The goal, of course, is to give each customer the "perfect amount" of sauce or dressing while keeping a tight handle on cost. But, unfortunately, this means that you, as the consumer, have very little control over the amount of sauce that arrives with your food.
This is not generally bad, as most chefs will try to serve what they think is a reasonable amount of sauce, and that quantity appeals to the vast majority of diners. The trouble comes in if you are a person who either likes their salad, for instance, swimming in dressing or dry.
Most restaurants can accommodate your requests by giving you dressing on the side or sending the plate out with double dressing. However, don't be surprised if you are charged extra for that dressing.
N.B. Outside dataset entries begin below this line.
-- ==== Sys2Proof/Machine/Time.lean ====
section
/-! DEFINITION. The passing of time: the processor-die clock, package time (02 R40, R41), the tide count between events
(02 R43 to R47, R61), and the small facts of the tide gate that every chapter asks for. -/

namespace Sys2Proof.Machine

/-- TG_STATUS.STATE: 0 UNLOCKED, 1 ACQUIRE, 2 LOCKED, 3 COAST, 4 STOP. -/
def Dev.tideState (d : Dev) : Nat := d.fld .tgStatus F.tgStatus_STATE

/-- TG_SRC_CFG.SRC: 0 ENCODER, 1 MAINS, 2 PTP, 3 SYNTH, 4 FREE, 5 RELAY. -/
def Dev.tideSrc (d : Dev) : Nat := d.fld .tgSrcCfg F.tgSrcCfg_SRC

/-- The position within the cycle, 48.16 (02, pseudocode of the tide cycle). -/
def Dev.tidePos (d : Dev) : Nat := (d.tide.count - d.tide.cycStart).toNat

/-- The length of the cycle, 48.16. -/
def Dev.tideLen (d : Dev) : Nat := d.tide.len * 65536

/-- The tide gate changed. -/
def Dev.setTide (t : Tide) (d : Dev) : Dev := { d with tide := t }

/-- Units of package time in 20 µs, the floor of R47. -/
def floor20 : Nat := 20000 * 2 ^ 49

/-- R43, R568: the measured rate as counts (units of 2⁻¹⁶) per processor-die cycle, a fraction: the mean of the last 8 intervals. Of
fewer than 8 the mean of those there are; before the first interval the programmed rate of PTP and SYNTH, and 0 of the other sources
(DESIGN CHOICE, log entry 56). The PLL of MAINS runs at M counts per mains cycle. -/
def Dev.tideRate (d : Dev) : Nat × Nat :=
  let t := d.tide
  let rate := d.lfld .tgSrcRate F.tgSrcRate_RATE
  let mean : Nat × Nat := (65536 * t.ivals.length, max 1 (t.ivals.foldl (· + ·) 0))
  match d.tideSrc with
  | 0 => if t.ivals.isEmpty then (0, 1) else mean
  | 1 => if t.mainsPeriod = 0 then (0, 1) else (65536 * rate, t.mainsPeriod)
  | 2 => if t.ivals.isEmpty then (65536 * rate, 2000000000) else mean
  | 3 => if t.ivals.isEmpty then (rate, 65536) else mean
  | 5 => if t.relayRate = 0 then (0, 1) else (65536 * 8, t.relayRate)
  | _ => (0, 1)

/-- The tide count set to `c` if that is ahead of it (R36: it never decreases), but to no further than the cycle's end, where the next
cycle begins; an end reached within 20 µs of the cycle's start holds it there (R47). -/
def Dev.tideTo (c : Word) (d : Dev) : Dev :=
  let t := d.tide
  let p := (c - t.cycStart).toNat
  if t.hold || decide (p ≤ d.tidePos) || decide (2 ^ 63 ≤ p) then d
  else if d.tideLen ≤ p then
    d.setTide { t with count := t.cycStart + BitVec.ofNat 64 d.tideLen, hold := decide (d.ptime < t.cycAt + floor20) }
  else d.setTide { t with count := c }

/-- R39: the count of network time, 48.16, at package time `d.ptime`: zero before PTP_EPOCH. -/
def Dev.ptpCount (d : Dev) : Word :=
  match d.tide.epoch with
  | some e =>
    BitVec.ofInt 64
      (((d.ptime : Int) - e) * (d.lfld .tgSrcRate F.tgSrcRate_RATE * 65536 : Nat) / ((1000000000 * 2 ^ 49 : Nat) : Int))
  | none => 0

/-- The count to which the source has come at the present instant (R43; R39; R61 in coast). -/
def Dev.tideNow (d : Dev) : Word :=
  let t := d.tide
  let rate := d.tideRate
  if d.tideState = 3 then
    t.coastBase + BitVec.ofNat 64 ((d.cycle - t.coastAt) * t.coastNum / t.coastDen)
  else match d.tideSrc with
  | 0 =>
    if t.debt = 0 then
      t.src + t.offset + BitVec.ofNat 64 (min 0xFFFF ((d.cycle - t.fracAt) * rate.1 / rate.2))
    else t.count
  | 1 =>
    t.src + t.offset + BitVec.ofNat 64
      (min (65536 * d.lfld .tgSrcRate F.tgSrcRate_RATE - 1) ((d.cycle - t.mainsAt) * rate.1 / rate.2))
  | 2 => if t.epoch.isSome then t.offset + d.ptpCount else t.count
  | 3 => t.offset + BitVec.ofNat 64 (t.synth / 65536)
  | 5 => t.relayBase + t.offset + BitVec.ofNat 64 ((d.cycle - t.relayAt) * rate.1 / rate.2)
  | _ => t.count

/-- Units in which a source without edges of its own advances, per processor-die cycle, and how many make one count: the internal
rate (2⁻³² counts) and, for network time, package time. -/
def Dev.selfRate (d : Dev) : Nat :=
  match d.tideSrc with
  | 3 => d.lfld .tgSrcRate F.tgSrcRate_RATE
  | 2 => ((2 ^ 48 : Int) + sval 40 (d.fld .tgPtimeAdj F.tgPtimeAdj_ADJ)).toNat
  | _ => 0

/-- Where such a source stands, in those units. -/
def Dev.selfAt (d : Dev) : Nat :=
  match d.tideSrc with
  | 3 => d.tide.synth
  | _ => d.ptime

/-- Where such a source stands at its whole count `j`. -/
def Dev.selfMark (d : Dev) (j : Nat) : Nat :=
  match d.tideSrc with
  | 3 => j * 2 ^ 32
  | _ =>
    let r := max 1 (d.lfld .tgSrcRate F.tgSrcRate_RATE)
    d.tide.epoch.getD 0 + (j * 1000000000 * 2 ^ 49 + r - 1) / r

/-- Whole source counts that the internal or network-time source has produced. -/
def Dev.wholeCounts (d : Dev) : Nat :=
  match d.tideSrc with
  | 3 => d.tide.synth / 2 ^ 32
  | 2 =>
    (match d.tide.epoch with
     | some e => (d.ptime - e) * d.lfld .tgSrcRate F.tgSrcRate_RATE / (1000000000 * 2 ^ 49)
     | none => 0)
  | _ => 0

/-- R568: a source count arrived at processor-die cycle `at'`. -/
def Tide.arrive (at' : Nat) (t : Tide) : Tide :=
  { t with
    ivals := if t.anySeen then ((at' - t.lastAt) :: t.ivals).take 8 else t.ivals
    lastAt := at', lastAny := at', anySeen := true, arrived := t.arrived + 1 }

/-- R568: the source counts `n + 1` to `n + k` of a source without edges arrive during the cycles that follow `d`, each at the cycle
in which the source reaches it. Of more than 9 only the times of the last 9 are of use. -/
def Dev.arrivals (d : Dev) (n k : Nat) (t : Tide) : Tide :=
  let at' (j : Nat) : Nat := d.cycle + (d.selfMark j - d.selfAt + d.selfRate - 1) / max 1 d.selfRate
  let js := (List.range (min k 9)).map (fun i => n + k - min k 9 + 1 + i)
  let t := js.foldl (fun t j => t.arrive (at' j)) t
  { t with arrived := t.arrived + (k - min k 9) }

/-- `dt` processor-die cycles pass: the cycle count, package time at its corrected rate, the internal source and the source counts
that arrive, and the tide count where the tide is locked or coasts. In the last coast cycle it halts at the cycle end (R62). -/
def Dev.pass (dt : Nat) (d : Dev) : Dev :=
  let adj := sval 40 (d.fld .tgPtimeAdj F.tgPtimeAdj_ADJ)
  let e := { d with
    cycle := d.cycle + dt
    ptime := (d.ptime + (dt * ((2 ^ 48 : Int) + adj)).toNat) % 2 ^ 113
    tide := { d.tide with
      synth := if d.tideSrc = 3 ∧ d.tideState ≠ 0 then d.tide.synth + dt * d.lfld .tgSrcRate F.tgSrcRate_RATE
               else d.tide.synth } }
  let n := d.wholeCounts
  let e := if n < e.wholeCounts then (e.setTide (d.arrivals n (e.wholeCounts - n) e.tide)).countTg 4 (e.wholeCounts - n) else e
  if e.tideState = 2 then e.tideTo e.tideNow
  else if e.tideState = 3 then
    let c := e.tideNow
    if e.tide.coastLeft ≤ 1 ∧ e.tideLen ≤ (c - e.tide.cycStart).toNat then
      e.setTide { e.tide with count := e.tide.cycStart + BitVec.ofNat 64 e.tideLen }
    else e.tideTo c
  else e

/-- The processor-die cycles after which package time is 20 µs past the start of the cycle (R47). -/
def Dev.floorLeft (d : Dev) : Nat :=
  let r := ((2 ^ 48 : Int) + sval 40 (d.fld .tgPtimeAdj F.tgPtimeAdj_ADJ)).toNat
  (d.tide.cycAt + floor20 - d.ptime + r - 1) / max 1 r

/-- `dt` processor-die cycles pass. A cycle end that the tide reaches before the floor of R47 holds it even if the floor passes within
`dt`: the last instant before the floor is looked at. -/
def Dev.elapse (dt : Nat) (d : Dev) : Dev :=
  let k := d.floorLeft
  if 0 < k ∧ k ≤ dt then (d.pass (k - 1)).pass (dt - (k - 1)) else d.pass dt

/-- The offset of mark `n` within the cycle, 48.16. -/
def Dev.markOff (d : Dev) (n : Nat) : Nat :=
  d.lfld (.tgMark n) F.tgMark_WHOLE * 65536 + d.lfld (.tgMark n) F.tgMark_FRAC

/-- R54: the mark is one that fires: enabled, with an offset below L. -/
def Dev.markOn (d : Dev) (n : Nat) : Bool :=
  d.lfld (.tgMark n) F.tgMark_EN == 1 && decide (d.markOff n < d.tideLen)

/-- Phase entries in use (02, Phases). -/
def Dev.phasesInUse (d : Dev) : List Nat := List.range (d.lfld .tgCtl F.tgCtl_NPHASE)

/-- The starting mark of a phase entry. -/
def Dev.phaseMark (d : Dev) (e : Nat) : Nat := d.lfld (.tgPhase e) F.tgPhase_MARK

/-- R569: the entry qualifies at lock: its starting mark is enabled with an offset below L. -/
def Dev.phaseOk (d : Dev) (e : Nat) : Bool := d.markOn (d.phaseMark e)

/-- The kind of the phase in force: 0 FLOOD, 1 EBB, 2 SLACK, 3 OPEN; SLACK while none is (R569). -/
def Dev.phaseKind (d : Dev) : Nat := d.fld .tgStatus F.tgStatus_KIND

/-- R26, R49: the phase in force gates the engine of agent kind `k` (0 surrogate, 1 solver). -/
def Dev.gates (d : Dev) (k : Nat) : Bool :=
  match k with
  | 0 => d.phaseKind == 0 || d.phaseKind == 2
  | 1 => d.phaseKind == 1 || d.phaseKind == 2
  | _ => false

end Sys2Proof.Machine
end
Remember, food cost is king, and dressings are not free.
Fortunately, the goal of my site is to teach you how to make restaurant-quality sauces at home. And when you cook at home, you have much more control over the amount of sauce you serve with each dish.
Keeping in mind that it is easier to under-sauce and pass more at the table than it is to over-sauce and leave your guests wringing out their lettuce, some guidelines are helpful when it comes to deciding how much sauce, gravy, or salad dressing you are going to make to serve with your meal.
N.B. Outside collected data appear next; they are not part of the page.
/-- The code of the operand at index `x` in format `F`, in list `l` (R143, R159, R572). -/
def SvEnv.read (e : SvEnv) (l : Nat) (F : FFmt) (x : Nat) : Nat :=
  match sigOpnd e.h x with
  | some (.fac f) => toFmt F e.fmt (e.fac.getD f 0)
  | some (.val j) => if l = 0 ∧ e.p32 then toFmt F f32 (e.vals32.getD j 0) else toFmt F f64 (e.vals.getD j 0)
  | some (.rhs i) => toFmt F f64 (e.rhs.getD i 0)
  | some (.wrk i) => toFmt F f64 (e.wrk.getD i 0)
  | some (.sol i) => toFmt F f64 (e.sol.getD i 0)
  | some (.fwd n) =>
    (match e.fwd.getD n none with
     | some (G, c) => toFmt F G c
     | none => e.free x % 2 ^ F.w)
  | some .one => F.one
  | some .zero => 0
  | none => e.free x % 2 ^ F.w

/-- A code of format `F` written to the operand at index `x`; a read-only operand keeps its value. -/
def SvEnv.write (e : SvEnv) (F : FFmt) (x c : Nat) : SvEnv :=
  match sigOpnd e.h x with
  | some (.fac f) => { e with fac := e.fac.set f (if e.taulock.contains f then 0 else toFmt e.fmt F c) }
  | some (.wrk i) => { e with wrk := e.wrk.set i (toFmt f64 F c) }
  | some (.sol i) => { e with sol := e.sol.set i (toFmt f64 F c) }
  | some (.fwd n) => { e with fwd := e.fwd.set n (some (F, c)) }
  | _ => e

/-- R161: the result of an arithmetic or pipeline operation. -/
def stepResult (F : FFmt) (op a b d : Nat) : FRes :=
  match op with
  | 1 => F.fnma 0 a b d
  | 2 => F.fma 0 a b d
  | 3 => F.mul 0 a b
  | 5 => ⟨F.abs a + (if bit b (F.w - 1) then 0 else 2 ^ (F.w - 1)), 0⟩
  | 8 => F.div 0 F.one a
  | 9 => F.rsqrt 0 a
  | 0xA => F.div 0 a b
  | 0xB => F.sqrt 0 a
  | _ => ⟨a, 0⟩

/-- What ended a factorisation early: code (1 SINGULAR, 2 NOT_SPD) and column. -/
structure SvStop where
  code : Nat
  col : Nat
  deriving DecidableEq, Repr

/-- R168: the pivot test of a PV word: the value the word uses, or the end of the problem. -/
def SvEnv.pivot (e : SvEnv) (F : FFmt) (s : StepWord) (a : Nat) : Except SvStop (SvEnv × Nat) :=
  let x := F.dec a
  let repl := fun (new : Nat) =>
    let e1 := { e.write F (s.ia 0 0) new with floors := e.floors + 1 }
    let taus := (e.fmap.zipIdx.filter (fun y => y.1.1 == 0x81 && y.1.2 == s.b)).map (·.2)
    if e.h.op = 4 ∧ x.isZero then
      { e1 with taulock := taus ++ e1.taulock, fac := taus.foldl (fun fs f => fs.set f 0) e1.fac } else e1
  if e.h.op = 2 ∧ x.sign ∧ !x.isNan ∧ !x.isZero then .error ⟨2, s.b⟩
  else if x.isZero then
    (if e.policy = 1 then .error ⟨1, s.b⟩ else .ok (repl e.floor, e.floor))
  else if e.policy = 0 ∧ !x.isNan ∧ !x.isInf ∧ (F.dec (F.abs a)).lt (F.dec e.floor) then
    let new := F.copysign e.floor a
    .ok (repl new, new)
  else .ok (e, a)

/-- R170, R172: a final write of a factor entry: the first non-finite one, and the first growth. -/
def SvEnv.final (e : SvEnv) (x : Nat) : SvEnv :=
  match sigOpnd e.h x with
  | some (.fac f) =>
    let v := e.fmt.dec (e.fac.getD f 0)
    let (row, col) := e.fmap.getD f (0, 0)
    let e1 := if e.ovf = none ∧ (v.isNan ∨ v.isInf) then { e with ovf := some col } else e
    (match e.glimit with
     | some g =>
       let mag := f64.abs (toFmt f64 e.fmt (e.fac.getD f 0))
       if row < 0x80 ∧ e1.growth = none ∧ (f64.cmp 1 g mag).1 then { e1 with growth := some col } else e1
     | none => e1)
  | _ => e

/-- R143: the flags of reading an operand in format `F`: a binary32 factor that is a signalling NaN raises invalid in a formatOf-binary64
operation. -/
def SvEnv.readFlags (e : SvEnv) (F : FFmt) (x : Nat) : Nat :=
  match sigOpnd e.h x with
  | some (.fac f) => if F = e.fmt then 0 else (cvtLong e.fmt F 0 (e.fac.getD f 0)).flags
  | _ => 0

/-- One element of an arithmetic or pipeline word. -/
def SvEnv.elem (l : Nat) (F : FFmt) (s : StepWord) (e : SvEnv) (i k : Nat) : Except SvStop SvEnv :=
  let a := e.read l F (s.ia i k)
  let b := if readsB s.op then e.read l F (s.ib i k) else 0
  let d := if readsD s.op then e.read l F (s.d i k) else 0
  let e := e.flag (e.readFlags F (s.ia i k) ||| (if readsB s.op then e.readFlags F (s.ib i k) else 0) |||
    (if readsD s.op then e.readFlags F (s.d i k) else 0))
  match (if s.pv then e.pivot F s a else .ok (e, a)) with
  | .error x => .error x
  | .ok (e, a) =>
    let r := stepResult F s.op a b d
    let e := (e.flag r.flags).write F (s.d i k) r.code
    .ok (if s.fin then e.final (s.d i k) else e)

/-- R167: the candidate that PSEARCH chooses, from row `i` on, with the best so far. -/
def psearch (F : FFmt) : List Nat → Nat → Option (Nat × Nat) → Option Nat
  | [], _, best => best.map (·.1)
  | c :: t, i, best =>
    let v := F.dec c
    if v.isNan then some i
    else match best with
    | none => psearch F t (i + 1) (if v.isZero then none else some (i, c))
    | some (j, b) => psearch F t (i + 1) (some (if (F.dec (F.abs b)).lt (F.dec (F.abs c)) then (i, c) else (j, b)))

/-- One step word (R161). -/
def SvEnv.step (l : Nat) (F : FFmt) (s : StepWord) (e : SvEnv) : Except SvStop SvEnv :=
  match s.op with
  | 0x10 =>
    match psearch F ((List.range (s.rows + 1)).map (fun i => e.read l F (s.ia i 0))) 0 none with
    | none => .error ⟨1, s.b⟩
    | some i => .ok { e with piv := e.piv.set s.b ((s.b + i) % 256) }
  | 0x11 =>
    let p := e.piv.getD s.b 0
    if p = s.b then .ok e
    else .ok ((List.range (s.cols + 1)).foldl (fun e k =>
      let x := s.d 0 k
      let y := opIdxZ s.dst s.drs s.dcs s.di s.dk ((p : Int) - s.b) k
      let vx := e.read l F x
      let vy := e.read l F y
      (e.write F x vy).write F y vx) e)
  | 0x12 =>
    .ok ((List.range (s.rows + 1)).foldl (fun e i =>
      let j := s.b + i
      let p := e.piv.getD j 0
      let vx := e.read l F (0xC100 + j)
      let vy := e.read l F (0xC100 + p)
      (e.write F (0xC100 + j) vy).write F (0xC100 + p) vx) e)
  | _ => s.elems.foldl (fun r x => match r with
      | .ok e => e.elem l F s x.1 x.2
      | .error z => .error z) (.ok e)

/-- A list run word by word (R161). -/
def SvEnv.run (l : Nat) (F : FFmt) (ws : List (Nat × StepWord)) (e : SvEnv) : Except SvStop SvEnv :=
  ws.foldl (fun r w => match r with
    | .ok e => e.step l F w.2
    | .error z => .error z) (.ok e)

/-- A list that cannot end a problem. -/
def SvEnv.runs (l : Nat) (ws : List (Nat × StepWord)) (e : SvEnv) : SvEnv :=
  match e.run l f64 ws with
  | .ok e => e
  | .error _ => e

/-- A list run up to the word that ends the problem, if one does: the words before it have run (a word that can end a problem has one
element, R161). -/
def SvEnv.runTo (l : Nat) (F : FFmt) (e : SvEnv) : List (Nat × StepWord) → SvEnv × Option SvStop
  | [] => (e, none)
  | w :: t =>
    match e.step l F w.2 with
    | .ok e => e.runTo l F t
    | .error z => (e, some z)

/-! ## The quire in the core store (R127 to R129) -/

/-- A quire header. -/
structure Quire where
  haddr : Nat
  id : Nat
  slot : Nat
  op : Nat
  policy : Nat
  n : Nat
  m : Nat
  nrhs : Nat
  v32 : Bool
  bound : Bool
  p : Nat
  e : Nat
  ef : Nat
  va : Nat × Nat
  fa : Nat × Nat
  ba : Nat × Nat
  xa : Nat × Nat
  v32a : Nat × Nat
  sa : Nat
  aa : Nat
  deriving DecidableEq, Repr

/-- Address and stride of a header word. -/
def areaOf (w : Nat) : Nat × Nat := (bits w 22 0, bits w 55 32)

/-- The header at core-store address `a`, of its first 64 bytes. -/
def quireOf (a : Nat) (bs : List Byte) : Quire :=
  let w := fun j => numAt bs (8 * j) 8
  { haddr := a, id := bits (w 0) 31 0, slot := bits (w 0) 35 32, op := bits (w 0) 38 36, policy := bits (w 0) 39 39,
    n := bits (w 0) 47 40, m := bits (w 0) 55 48, nrhs := bits (w 0) 60 56, v32 := bit (w 0) 62, bound := bit (w 0) 63,
    p := bits (w 1) 16 0, e := bits (w 1) 47 32, ef := bits (w 1) 63 48, va := areaOf (w 2), fa := areaOf (w 3),
    ba := areaOf (w 4), xa := areaOf (w 5), v32a := areaOf (w 6), sa := bits (w 7) 22 0, aa := bits (w 7) 54 32 }

/-- The header at core-store address `a` of core `c`. -/
def Dev.quireAt (d : Dev) (c a : Nat) : Quire := quireOf a (d.csRead c a 64)

/-- R128: the next multiple of 64. -/
def round64 (x : Nat) : Nat := (x + 63) / 64 * 64

/-- Pivot-row bytes of a factor slot (R128). -/
def Quire.pv (h : Quire) : Nat := if h.op = 1 then h.n else 0

/-- The areas that R144 checks: number, address, stride, bytes used per problem; the header is area 0. -/
def Quire.areas (h : Quire) : List (Nat × Nat × Nat × Nat) :=
  [(0, h.haddr, 0, 128), (1, h.va.1, h.va.2, 8 * h.e), (2, h.fa.1, h.fa.2, 8 * h.ef + h.pv),
   (3, h.ba.1, h.ba.2, 8 * h.m * h.nrhs), (4, h.xa.1, h.xa.2, 8 * h.n * h.nrhs), (5, h.sa, 8, 8), (6, h.aa, 32, 32)] ++
  (if h.v32 then [(7, h.v32a.1, h.v32a.2, 4 * h.e)] else [])

/-- The bytes from an area's first to its last. -/
def Quire.areaLen (h : Quire) (a : Nat × Nat × Nat × Nat) : Nat := (h.p - 1) * a.2.2.1 + a.2.2.2

/-- R144 orders 5 to 7, R145: the lowest-numbered of several wrong areas is named, and of an overlapping pair the higher-numbered one
(DEDUCED, log entry 30). -/
def Quire.areaCheck (h : Quire) : Nat × Nat :=
  match h.areas.find? (fun a => a.2.1 % 64 != 0) with
  | some a => (stDescAlign, a.1)
  | none =>
    match h.areas.find? (fun a => decide (coreStoreSize < a.2.1 + h.areaLen a)) with
    | some a => (stBounds, a.1)
    | none =>
      match h.areas.findSome? (fun a =>
        h.areas.find? (fun b => decide (a.1 < b.1) && meets a.2.1 (h.areaLen a) b.2.1 (h.areaLen b))) with
      | some b => (stOverlap, b.1)
      | none => (0, 15)

/-- 06 R163: an `sv.sigload` into the slot runs. -/
def Dev.sigLoading (d : Dev) (c n : Nat) : Bool :=
  d.queues.any (fun x => d.qKind x.1 == 1 && d.qTarget x.1 == c &&
    x.2.runs.any (fun r => r.loadsSig && bits (wd r.params 0) 3 0 == n))

/-- The signature resident and valid in a slot (CORE_SIG_n.VALID): none while one is being loaded there (06 R163). -/
def Dev.sigOf (d : Dev) (c slot : Nat) : Option (List Byte) :=
  if d.flag (.coreSig c slot) F.coreSig_VALID && !d.sigLoading c slot then some (tget [] slot (d.core c).sigs) else none

/-- R131: the quire's signature is the one resident in its slot. -/
def Dev.sigPresent (d : Dev) (c : Nat) (h : Quire) : Bool :=
  match d.sigOf c h.slot with
  | some b => (sigHdr b).id == h.id
  | none => false

/-! ## Binding (R130) -/

/-- A header word made of an address and a stride. -/
def areaWord (a : Nat × Nat) : Nat := a.1 + a.2 * 2 ^ 32

/-- The 128 bytes of a header. -/
def Quire.bytes (h : Quire) (g : SigHdr) : List Byte :=
  [h.id + h.slot * 2 ^ 32 + h.op * 2 ^ 36 + h.policy * 2 ^ 39 + h.n * 2 ^ 40 + h.m * 2 ^ 48 + h.nrhs * 2 ^ 56 +
     b2n h.v32 * 2 ^ 62 + b2n h.bound * 2 ^ 63,
   h.p + h.e * 2 ^ 32 + h.ef * 2 ^ 48, areaWord h.va, areaWord h.fa, areaWord h.ba, areaWord h.xa, areaWord h.v32a,
   h.sa + h.aa * 2 ^ 32, g.f + g.dd * 2 ^ 32 + g.lp * 2 ^ 48, g.fs + g.fr * 2 ^ 32, 0, 0, 0, 0, 0, 0].flatMap (bytesOf 8)

/-- The header that `sv.bind` writes, from its block and a signature's header. -/
def bindQuire (ws : List Word) (g : SigHdr) : Quire :=
  let w0 := wd ws 0
  let a := fun j => bits (wd ws j) 22 0
  let nrhs := bits w0 8 4
  let v32 := bit w0 10
  { haddr := a 2, id := g.id, slot := bits w0 3 0, op := g.op, policy := g.policy, n := g.n, m := g.m, nrhs := nrhs, v32 := v32,
    bound := true, p := bits (wd ws 1) 16 0, e := g.e, ef := g.ef, va := (a 3, round64 (8 * g.e)),
    fa := (a 4, round64 (8 * g.ef + (if g.op = 1 then g.n else 0))), ba := (a 5, round64 (8 * g.m * nrhs)),
    xa := (a 6, round64 (8 * g.n * nrhs)), sa := a 7, aa := a 8,
    v32a := if v32 then (a 9, round64 (4 * g.e)) else (0, 0) }

/-- R144: bits outside the named fields of the `sv.bind` block are reserved, as R144 says of the block (DEDUCED, log entry 30). -/
def bindRsv (ws : List Word) : Bool :=
  bits (wd ws 0) 63 11 != 0 || bits (wd ws 1) 63 17 != 0 ||
    (addrs 2 (if bit (wd ws 0) 10 then 8 else 7)).any (fun j => bits (wd ws j) 63 23 != 0)

/-- The newest run of a solver queue binds a quire. -/
def Dev.svBindRun (q : Nat) (d : Dev) : Dev :=
  let c := d.qTarget q
  let ws := d.runParams q
  match d.sigOf c (bits (wd ws 0) 3 0) with
  | none => d.finish q 0x301 15
  | some b =>
    let h := bindQuire ws (sigHdr b)
    let keep := bit (wd ws 0) 9
    let st := h.areaCheck
    if h.p = 0 ∨ 65536 < h.p ∨ h.nrhs = 0 ∨ 16 < h.nrhs then d.finish q 0x302 15
    else if bindRsv ws then d.finish q 0x303 15
    else if st.1 ≠ 0 then d.finish q st.1 st.2
    else
      let d := d.csWrite c h.haddr (h.bytes (sigHdr b))
      if keep then d else (d.csWrite c h.sa (zeros (8 * h.p))).csWrite c h.aa (zeros (32 * h.p))

/-- SV_BIND (R130, R131, R144). -/
def execSvBind (q : Nat) (s : State) : Host.Outcome State Fault Refusal :=
  s.upd (Dev.startCmd q 0x300 (fun _ d => d.svBindRun q))

/-! ## Factorising and solving (R138 to R145) -/

/-- A solver command's parameters. -/
structure SvParam where
  first : Nat
  count : Nat
  nr : Nat
  prec : Bool
  reuse : Bool
  seed : Bool
  gen : Bool
  maxit : Nat
  theta : Nat
  tau : Nat
  floor : Nat
  glimit : Nat
  rsv : Bool
  deriving DecidableEq, Repr

/-- The parameters of a block. -/
def svParam (ws : List Word) : SvParam :=
  let w1 := wd ws 1
  let w2 := wd ws 2
  { first := bits w1 15 0, count := bits w1 32 16, nr := bits w1 52 48, prec := bit w2 0, reuse := bit w2 1, seed := bit w2 2,
    gen := bit w2 3, maxit := bits w2 7 4, theta := wd ws 3, tau := wd ws 4, floor := wd ws 5, glimit := wd ws 6,
    rsv := bits w1 47 33 != 0 || bits w1 63 53 != 0 || bits w2 63 8 != 0 }

/-- A negative number or a NaN. -/
def negNan (c : Nat) : Bool := let v := f64.dec c; v.isNan || (v.sign && !v.isZero)

/-- R144 order 4. `rtn` is 0x301, 0x302 or 0x303. -/
def svParamBad (rtn : Nat) (g : SvParam) (h : Quire) : Bool :=
  decide (8 < g.maxit) || ((g.reuse || g.seed) && g.maxit == 0) || (g.reuse && rtn != 0x303) ||
  (rtn == 0x301 && (g.seed || g.maxit != 0)) || (h.op == 4 && (g.reuse || g.seed || g.maxit != 0 || g.prec)) ||
  (g.prec && !h.v32) || (g.reuse && negNan g.theta) || (g.maxit != 0 && negNan g.tau) ||
  (rtn != 0x302 && h.policy == 0 && negNan g.floor) || (rtn != 0x302 && g.gen && negNan g.glimit) || g.rsv

/-- R144: the first failing status and detail of a solver command. -/
def Dev.svCheck (d : Dev) (c rtn : Nat) (g : SvParam) (h : Quire) : Nat × Nat :=
  if h.haddr % 64 ≠ 0 ∨ !h.bound then (0x300, 0)
  else if !d.sigPresent c h then (0x301, 15)
  else if g.count = 0 ∨ h.p < g.first + g.count ∨ g.nr = 0 ∨ h.nrhs < g.nr then (0x302, 15)
  else if svParamBad rtn g h then (0x303, 15)
  else h.areaCheck

/-- Codes of `n` numbers of `w` bytes in the core store. -/
def Dev.csNums (d : Dev) (c a w n : Nat) : List Nat := (List.range n).map (fun j => d.csNum c (a + w * j) w)

/-- What a command makes of one problem. -/
structure SvProb where
  env : SvEnv
  aux : List Nat
  code : Nat
  col : Nat
  steps : Nat
  marks : Nat
  wrote : Bool
  x : Option (List (List Nat))
  deriving DecidableEq, Repr

/-- R171: an event's rank, higher first. -/
def svRank (code : Nat) : Nat := if code = 0 then 0 else if code = 3 then 1 else 2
Many prestigious culinary schools, including the Culinary Institute of America, recommend a sauce serving of 2 ounces. This amount supposes a standard portion size for whatever is being sauced. Most of the recipes in this book serve four diners and yield one cup of sauce (2 ounces per diner) as per the CIA guidelines.
When considering whether or not to make additional sauce, think about what other dishes you'll be serving and whether people might want to sauce those dishes as well. It is important to remember that you can provide as much or as little sauce as you deem appropriate for whatever dish you are serving.
That's a vague rule of thumb, so let's look at the foods that might require sauce and try to pin down some rules for each type.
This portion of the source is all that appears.